Musuh sejati itu bukan mereka di luar sana. Tapi bisikan kecil dalam hati yang berkata "nanti saja," "nggak apa-apa," "cuma sekali ini." Padahal dari kata-kata "cuma sekali" itu, lahirlah puluhan kesalahan lain. Sering kali aku bangun tengah malam, merasa gelisah tanpa sebab. Dada terasa sesak, kepala berat, dan hati seperti memanggil-manggil sesuatu yang tak terlihat. Lama-lama aku paham. itu panggilan dari nurani yang lelah dikhianati.
Musuh sejati itu bukan dia yang membenciku, bukan juga mereka yang menjauh. Musuh sejati adalah ketika aku membiarkan jiwaku mati pelan-pelan, tanpa usaha untuk kembali pada yang menciptakan. Aku sudah terlalu lama menyalahkan keadaan, orang tua, masa lalu, bahkan takdir. Padahal mungkin yang membuat hidupku berantakan bukanlah mereka, tapi aku yang tak mau berubah. Dan satu hal yang paling menyakitkan dari melawan diri sendiri adalah aku tak bisa lari. Di mana pun aku pergi, diriku akan tetap ikut. Kalau aku tak membereskan yang rusak di dalam, aku hanya akan membawa kerusakan itu ke mana pun aku melangkah.

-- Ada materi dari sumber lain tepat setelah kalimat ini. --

-- ==== Sys2Proof/Tests/Slice0.lean ====
section
/-! SUPPORT. The model's own tests: decoding of written-out words, the refusals of WellFormed, one step per command with the values of
spec/95_test_vectors.md, the primitives' vectors, the read map, and a witness for the hypotheses of every statement. -/

namespace Sys2Proof.Tests

open Sys2Proof Sys2Proof.Machine

/-! ## Helpers -/

/-- The reset engine put in the given STATE. -/
def engineIn (v : Variant) (q : CtlState) : Engine v := { Engine.reset v with state := q }

/-- A machine of a build with the given engine and a host that does nothing. -/
def withEngine {v : Variant} (e : Engine v) : State := { State.resetOf v with engine := e }

/-- The reset machine put in the given STATE. -/
def stateIn (v : Variant) (q : CtlState) : State := withEngine (engineIn v q)

/-- The same with one action for the host. -/
def acting (s : State) (a : HostAction) : State := { s with host := [a] }

/-- The engine of the one-byte pattern 'A', in the given STATE. -/
def holdsA (v : Variant) (q : CtlState) : Engine v := { (engineIn v q).peqWrite 0x41 1 with len := 1 }

/-- What is asked of the engine after a step that must answer a next state. -/
def after (o : Host.Outcome State Fault Refusal) (p : State → Bool) : Bool :=
  match o with
  | .next s => p s
  | _ => false

/-- A 64-bit word of ones, `M64` of 95_test_vectors.md. -/
def m64 : Word64 := 0xFFFFFFFFFFFFFFFF

/-! ## Decoding: words written out from 30_encoding.md R80 to R84 -/

theorem test_decode_nop : decode 0b0000_0000_00000000 = .ok .nop := by decide
theorem test_decode_rst : decode 0b0001_0000_00000000 = .ok .rst := by decide
theorem test_decode_pbegin_trusted : decode 0b0010_0000_00000000 = .ok (.pbegin false false) := by decide
theorem test_decode_pbegin_recoverable : decode 0b0010_0001_00000000 = .ok (.pbegin true false) := by decide
theorem test_decode_pbegin_ascii : decode 0b0010_0010_00000000 = .ok (.pbegin false true) := by decide
theorem test_decode_ppush : decode 0b0011_0000_01000001 = .ok (.ppush 0x41) := by decide
theorem test_decode_pend : decode 0b0100_0000_00000000 = .ok .pend := by decide
theorem test_decode_tbegin : decode 0b0101_0000_00000000 = .ok .tbegin := by decide
theorem test_decode_tstep : decode 0b0110_0000_10000001 = .ok (.tstep 0x81) := by decide
theorem test_decode_tend : decode 0b0111_0000_00000000 = .ok .tend := by decide
/-- The illegal words of 95_test_vectors.md section 2.5. -/
theorem test_illegal_words :
    ([0x0001, 0x0100, 0x1001, 0x2001, 0x2400, 0x2800, 0x3100, 0x4001, 0x5100, 0x7001, 0x6800, 0x8000, 0x9ABC, 0xF0FF, 0xFFFF] :
      List Word16).all (fun w => !legalWord w && (decode w).toOption.isNone) = true := by decide
/-- The refusals name their reason. -/
theorem test_decode_refusals_named :
    decode 0x9ABC = .error (.reservedOpcode 0x9) ∧ decode 0x3100 = .error (.nonzeroFlags 0x1) ∧
      decode 0x2400 = .error (.reservedFlag 0x4) ∧ decode 0x4001 = .error (.nonzeroByte 0x01) := by decide
theorem test_table_word : decodeTableWord 16 0x6041 = some (.tstep 0x41) ∧ decodeTableWord 16 0x8000 = none := by decide

/-! ## WellFormed: an ill-formed format for each check, refused -/

theorem test_refuses_flags_without_operand : (F16.mk 0x0 0x1 0).wellFormed = false := by decide
theorem test_refuses_byte_without_operand : (F16.mk 0x4 0 0x01).wellFormed = false := by decide
theorem test_refuses_pbegin_reserved_flag : (F16.mk 0x2 0x4 0).wellFormed = false ∧ (F16.mk 0x2 0x8 0).wellFormed = false := by decide
theorem test_refuses_pbegin_byte : (F16.mk 0x2 0x3 0x01).wellFormed = false := by decide
theorem test_refuses_byte_command_flags : (F16.mk 0x3 0x1 0x41).wellFormed = false ∧ (F16.mk 0x6 0x8 0).wellFormed = false := by decide
theorem test_refuses_reserved_opcodes : (F16.mk 0x8 0 0).wellFormed = false ∧ (F16.mk 0xF 0 0xFF).wellFormed = false := by decide
theorem test_accepts_each_shape :
    (F16.mk 0x7 0 0).wellFormed = true ∧ (F16.mk 0x2 0x3 0).wellFormed = true ∧ (F16.mk 0x6 0 0xFF).wellFormed = true := by decide

/-! ## One step per command (95_test_vectors.md section 2) -/

/-- NOP in RUN with COUNT 3 leaves COUNT 3 (section 2.5). -/
theorem test_nop : after (exec .nop (withEngine { engineIn .wide .run with count := 3 }))
    (fun t => t.engine.count == 3 && t.engine.state == .run) = true := by decide +kernel
/-- RST in FAULT with ERR 4 and FAULT_CMD 0x6041 (44_control.md R191, example). -/
theorem test_rst : exec .rst (withEngine { engineIn .scalar .fault with err := .sequence, faultCmd := 0x6041, len := 5 })
    = .next (stateIn .scalar .idle) := rfl
/-- PBEGIN recoverable, ascii in RUN: STATUS 0xC01, LEN 0 (RS2). -/
theorem test_pbegin : after (exec (.pbegin true true) (withEngine { holdsA .scalar .run with count := 2, vn := 3 }))
    (fun t => t.engine.status == 0xC01 && t.engine.len == 0 && t.engine.peqRead 0x41 == 0 && t.engine.vn == 0) = true := by
  decide +kernel
/-- PPUSH at LEN 64 of WIDE sets bit 0 of lane 1 (PQ12). -/
theorem test_ppush_crosses_a_lane : after (exec (.ppush 0x43) (withEngine { engineIn .wide .build with len := 64 }))
    (fun t => (t.engine.peqRead 0x43).setWidth 512 == ofLanes [0, 1] && t.engine.len == 65 && !t.engine.pendTl) = true := by decide +kernel
/-- The 65th byte of SCALAR, non-ASCII under ASCII: no bit, PEND_NA and PEND_TL, STATUS 0xB01 (PQ8, PQ15, trusted). -/
theorem test_ppush_full : after (exec (.ppush 0x80) (withEngine { engineIn .scalar .build with len := 64, ascii := true }))
    (fun t => t.engine.status == 0xB01 && t.engine.len == 64 && t.engine.peqRead 0x80 == 0) = true := by decide +kernel
/-- PEND with both pending flags, trusted, ascii: NON_ASCII wins, STATUS 0xB27, FAULT_CMD 0x4000, LEN kept (PQ17). -/
theorem test_pend_fault : after (exec .pend (withEngine
    { engineIn .scalar .build with len := 64, ascii := true, pendNa := true, pendTl := true }))
    (fun t => t.engine.status == 0xB27 && t.engine.faultCmd == 0x4000 && t.engine.len == 64) = true := by decide +kernel
/-- PEND with PEND_TL, recoverable: STATUS 0x410, LEN 0, every entry ZERO, FAULT_CMD 0 (PQ7). -/
theorem test_pend_error : after (exec .pend (withEngine { holdsA .scalar .build with len := 64, policy := true, pendTl := true }))
    (fun t => t.engine.status == 0x410 && t.engine.len == 0 && t.engine.peqRead 0x41 == 0 && t.engine.faultCmd == 0) = true := by
  decide +kernel
/-- TBEGIN in DONE with DIST 1 (RS3) keeps the table. -/
theorem test_tbegin : after (exec .tbegin (withEngine { holdsA .scalar .done with count := 5, dist := 1, vp := 0, vn := 0x17 }))
    (fun t => t.engine.status == 3 && t.engine.count == 0 && t.engine.dist == 0 && t.engine.vp.setWidth 64 == m64 && t.engine.vn == 0
      && t.engine.peqRead 0x41 == 1 && t.engine.len == 1) = true := by decide +kernel
/-- TSTEP 'A' from the start of a run (43_recurrence.md R165, example), in WIDE: lane 0 as in SCALAR, the other lanes of VP all ones. -/
theorem test_tstep : after (exec (.tstep 0x41) (withEngine (holdsA .wide .run)))
    (fun t => t.engine.vp.setWidth 512 == ofLanes [0xFFFFFFFFFFFFFFFE, m64, m64, m64, m64, m64, m64, m64] && t.engine.vn == 1
      && t.engine.count == 1) = true := by decide +kernel
/-- TSTEP 'C' at COUNT = 2^64 − 1: STATUS 0x57, FAULT_CMD 0x6043, COUNT, VP and VN unchanged (section 2.4). -/
theorem test_tstep_overflow : after (exec (.tstep 0x43) (withEngine { engineIn .scalar .run with count := m64, vn := 1 }))
    (fun t => t.engine.status == 0x57 && t.engine.faultCmd == 0x6043 && t.engine.count == m64 && t.engine.vp.setWidth 64 == m64
      && t.engine.vn == 1) = true := by decide +kernel
/-- TEND of "ACCCT" against "ACCTT": 5 + 0 − 4 = 1 (43_recurrence.md R166, example). -/
theorem test_tend : after (exec .tend (withEngine
    { engineIn .scalar .run with len := 5, count := 5, vp := 0xFFFFFFFFFFFFFFE0#64, vn := 0x17#64 }))
    (fun t => t.engine.dist == 1 && t.engine.status == 4) = true := by decide +kernel
/-- TEND of P5: LEN 80, COUNT 79, VN = [M64, 0xEEFF], VP = [0, 0xFFFFFFFFFFFF1000, M64, …]: DIST 2. -/
theorem test_tend_wide : after (exec .tend (withEngine
    { engineIn .wide .run with
      len := 80, count := 79, vn := ofLanes [m64, 0xEEFF], vp := ofLanes [0, 0xFFFFFFFFFFFF1000, m64, m64, m64, m64, m64, m64] }))
    (fun t => t.engine.dist == 2) = true := by decide +kernel
/-- Step 4 of the SCALAR trace of section 2.4: every intermediate. -/
theorem test_trace_row : recurrence .scalar 0x10#64 0xFFFFFFFFFFFFFFF8#64 0x07#64 =
    { sum := 0x8#64, d0 := 0xFFFFFFFFFFFFFFF0#64, hp := 0x7#64, hn := 0xFFFFFFFFFFFFFFF0#64, xh := 0x17#64, hpShifted := 0x0F#64
      vp := 0xFFFFFFFFFFFFFFE0#64, vn := 0x07#64 } := by decide +kernel

/-! ## The host's actions -/

/-- 0x3100 in IDLE reports ILLEGAL_COMMAND, not SEQUENCE (section 2.5). -/
theorem test_step_illegal_first : after (step (acting (stateIn .scalar .idle) (.write 0x3100)))
    (fun t => t.engine.status == 0x37 && t.engine.faultCmd == 0x3100) = true := by decide +kernel
/-- In FAULT the word 0x1001 is discarded (section 2.5, P6). -/
theorem test_step_fault_discards : after (step (acting (withEngine { engineIn .wide .fault with err := .sequence, faultCmd := 0x5000 })
    (.write 0x1001))) (fun t => t.engine.status == 0x47 && t.engine.faultCmd == 0x5000) = true := by decide +kernel
/-- A reset during a TEND: none of its effects appear (70_reset_and_hazards.md R230). -/
theorem test_step_reset_during : after (step (acting (withEngine { engineIn .scalar .run with count := 7 }) (.resetDuring 0x7000)))
    (fun t => t.engine.status == 0 && t.engine.dist == 0 && t.engine.count == 0) = true := by decide +kernel
/-- A command word placed by `withFetchWord` runs as the first command after reset. -/
theorem test_fetch_word : after (step (State.reset.withFetchWord 16 0x2100)) (fun t => t.engine.status == 0x401) = true := by
  decide +kernel

/-! ## The primitives (sections 2.1, 2.2) -/

theorem test_bit_at : bitAt .wide 64 = .ok (ofLanes [0, 1]) ∧ bitAt .scalar 64 = .error .preconditionViolated := by decide +kernel
theorem test_scalar_words : add64 1 m64 = 0 ∧ shl1_64 0x8000000000000000 = 0 ∧ mask64 64 = .ok m64 ∧
    mask64 65 = .error .preconditionViolated ∧ popcount64 0x17 = 4 ∧ bitOr 0x1#64 0xE#64 = 0xF#64 := by decide +kernel
/-- WA2: the carry crosses every lane in 7 rounds. -/
theorem test_carry_wa2 : carryAdd 0 (ofLanes [m64, m64, m64, m64, m64, m64, m64, 0]) 1 =
    { sums := [0, 0, 0, 0, 0, 0, 0, 1], carries := List.replicate 8 false, rounds := 7 } := by decide +kernel
/-- WA7 and WA8: the carry out of lane 7 is lost without a round, and a carry ripples through a full lane in 2. -/
theorem test_carry_wa7_wa8 :
    (carryAdd 0 (ofLanes [0, 0, 0, 0, 0, 0, 0, m64]) (ofLanes [0, 0, 0, 0, 0, 0, 0, 1])).sums = List.replicate 8 0 ∧
    (carryAdd 0 (ofLanes [0, 0, 0, 0, 0, 0, 0, m64]) (ofLanes [0, 0, 0, 0, 0, 0, 0, 1])).rounds = 0 ∧
    (carryAdd 0 (ofLanes [0, 0, 0x8000000000000000, m64]) (ofLanes [0, 0, 0x8000000000000000])).sums = [0, 0, 0, 0, 1, 0, 0, 0] ∧
    (carryAdd 0 (ofLanes [0, 0, 0x8000000000000000, m64]) (ofLanes [0, 0, 0x8000000000000000])).rounds = 2 := by decide +kernel
/-- WS1, WS2, WS6, WS7, WS9. -/
theorem test_shl512 : shl512 (ofLanes [0x8000000000000000]) 1 = .ok (ofLanes [0, 1]) ∧ shl512 (1 <<< 511) 1 = .ok 0 ∧
    shl512 (ofLanes [m64]) 63 = .ok (ofLanes [0x8000000000000000, 0x7FFFFFFFFFFFFFFF]) ∧
    shl512 (ofLanes [0x123]) 64 = .ok (ofLanes [0, 0x123]) ∧ shl512 1 65 = .error .preconditionViolated := by decide +kernel
/-- WU1, WU4, WU5, WU7, WU8. -/
theorem test_upto512 : upto512 0 = .ok 0 ∧ upto512 64 = .ok (ofLanes [m64]) ∧ upto512 65 = .ok (ofLanes [m64, 1]) ∧
    upto512 512 = .ok (BitVec.allOnes 512) ∧ upto512 513 = .error .preconditionViolated := by decide +kernel
/-- WP2, WP3. -/
theorem test_popcount512 : popcount512 (ofLanes (List.replicate 8 0x5555555555555555)) = 256 ∧ popcount512 (1 ||| (1 <<< 511)) = 2 := by
  decide +kernel

/-! ## The read map (section 2.8) -/

theorem test_id_cfg : idCfg .scalar = 0x10040 ∧ idCfg .wide = 0x1080200 := by decide
/-- RM4, RM5, RM6: VP lane 0 in SCALAR, the absent lane 1, and lane 7 in WIDE. -/
theorem test_vp_windows : (Engine.reset .scalar).readPort 0x010 = m64 ∧ (Engine.reset .scalar).readPort 0x011 = 0 ∧
    (Engine.reset .wide).readPort 0x017 = m64 ∧ (Engine.reset .wide).readPort 0x018 = 0 := by decide +kernel
/-- RM7, RM10: PEQ windows at 0x400 + 8·c + j. -/
theorem test_peq_windows : (holdsA .scalar .ready).readPort 0x608 = 1 ∧
    ((engineIn .wide .ready).peqWrite 0x43 (ofLanes [0, 1])).readPort 0x619 = 1 := by decide +kernel
/-- RM11: reserved addresses. -/
theorem test_reserved_reads : ([0x006, 0x00F, 0x020, 0x3FF, 0xC00, 0xFFF] : List ReadAddr).all
    (fun a => (holdsA .wide .run).readPort a == 0) = true := by decide +kernel

/-! ## The assembler and the sequences (30_encoding.md R89 to R93) -/

/-- The words of P1. -/
theorem test_edit_distance_words : editDistance [0x41, 0x43, 0x43, 0x43, 0x54] [0x41, 0x43, 0x43, 0x54, 0x54] =
    [0x2000, 0x3041, 0x3043, 0x3043, 0x3043, 0x3054, 0x4000, 0x5000, 0x6041, 0x6043, 0x6043, 0x6054, 0x6054, 0x7000] := by decide
/-- P7's lines, with a comment and lower case. -/
theorem test_assemble : assemble ["pbegin recoverable, ascii  ; 2300".toList, "PSTR \"A\\x80;C\"".toList, "pend".toList,
    "; nothing".toList, "TSTEP 'T'".toList] = .ok [0x2300, 0x3041, 0x3080, 0x303B, 0x3043, 0x4000, 0x6054] := by decide +kernel
theorem test_assembly_errors : assembleLine "PPUSH 256".toList = .error .badOperand ∧ assembleLine "RST 1".toList = .error .badOperand ∧
    assembleLine ".word 0x8000".toList = .error .unknownMnemonic := by decide +kernel
/-- The openings of log entry 4 about the end of the mnemonic and about a bare backslash: the model's choices, not the spec's. -/
theorem test_assembly_choices : assembleLine "PBEGIN, ascii".toList = .error .unknownMnemonic ∧
    assembleLine "PPUSH'A'".toList = .error .unknownMnemonic ∧ assembleLine "PSTR \"A\\B\"".toList = .error .badOperand := by decide +kernel

/-! ## The reference distance (00_scope.md R10) -/

/-- 95_test_vectors.md section 1.1, the last two scenarios, and a substitution. -/
theorem test_lev : lev [] [0x41, 0x42, 0x43] = 3 ∧ lev [0x41, 0x42, 0x43] [] = 3 ∧ lev [0x41] [0x42] = 1 ∧ lev [0x41] [0x41] = 0 := by
  decide

end Sys2Proof.Tests
end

Sekarang aku ingin duduk sejenak. Menatap diriku sendiri, jujur tanpa topeng. Bukan untuk menyalahkan lagi, tapi untuk memaafkan. Karena mungkin jalan menuju kebaikan tak dimulai dari lari cepat, tapi dari keberanian untuk mengakui bahwa "Aku sendiri yang sering menjatuhkan diriku." Mulai dari sanalah, langkah kecil bisa digerakkan. Bukan untuk menang melawan dunia, tapi untuk damai dengan musuh yang selama ini tinggal paling dekat denganku, yaitu diriku sendiri.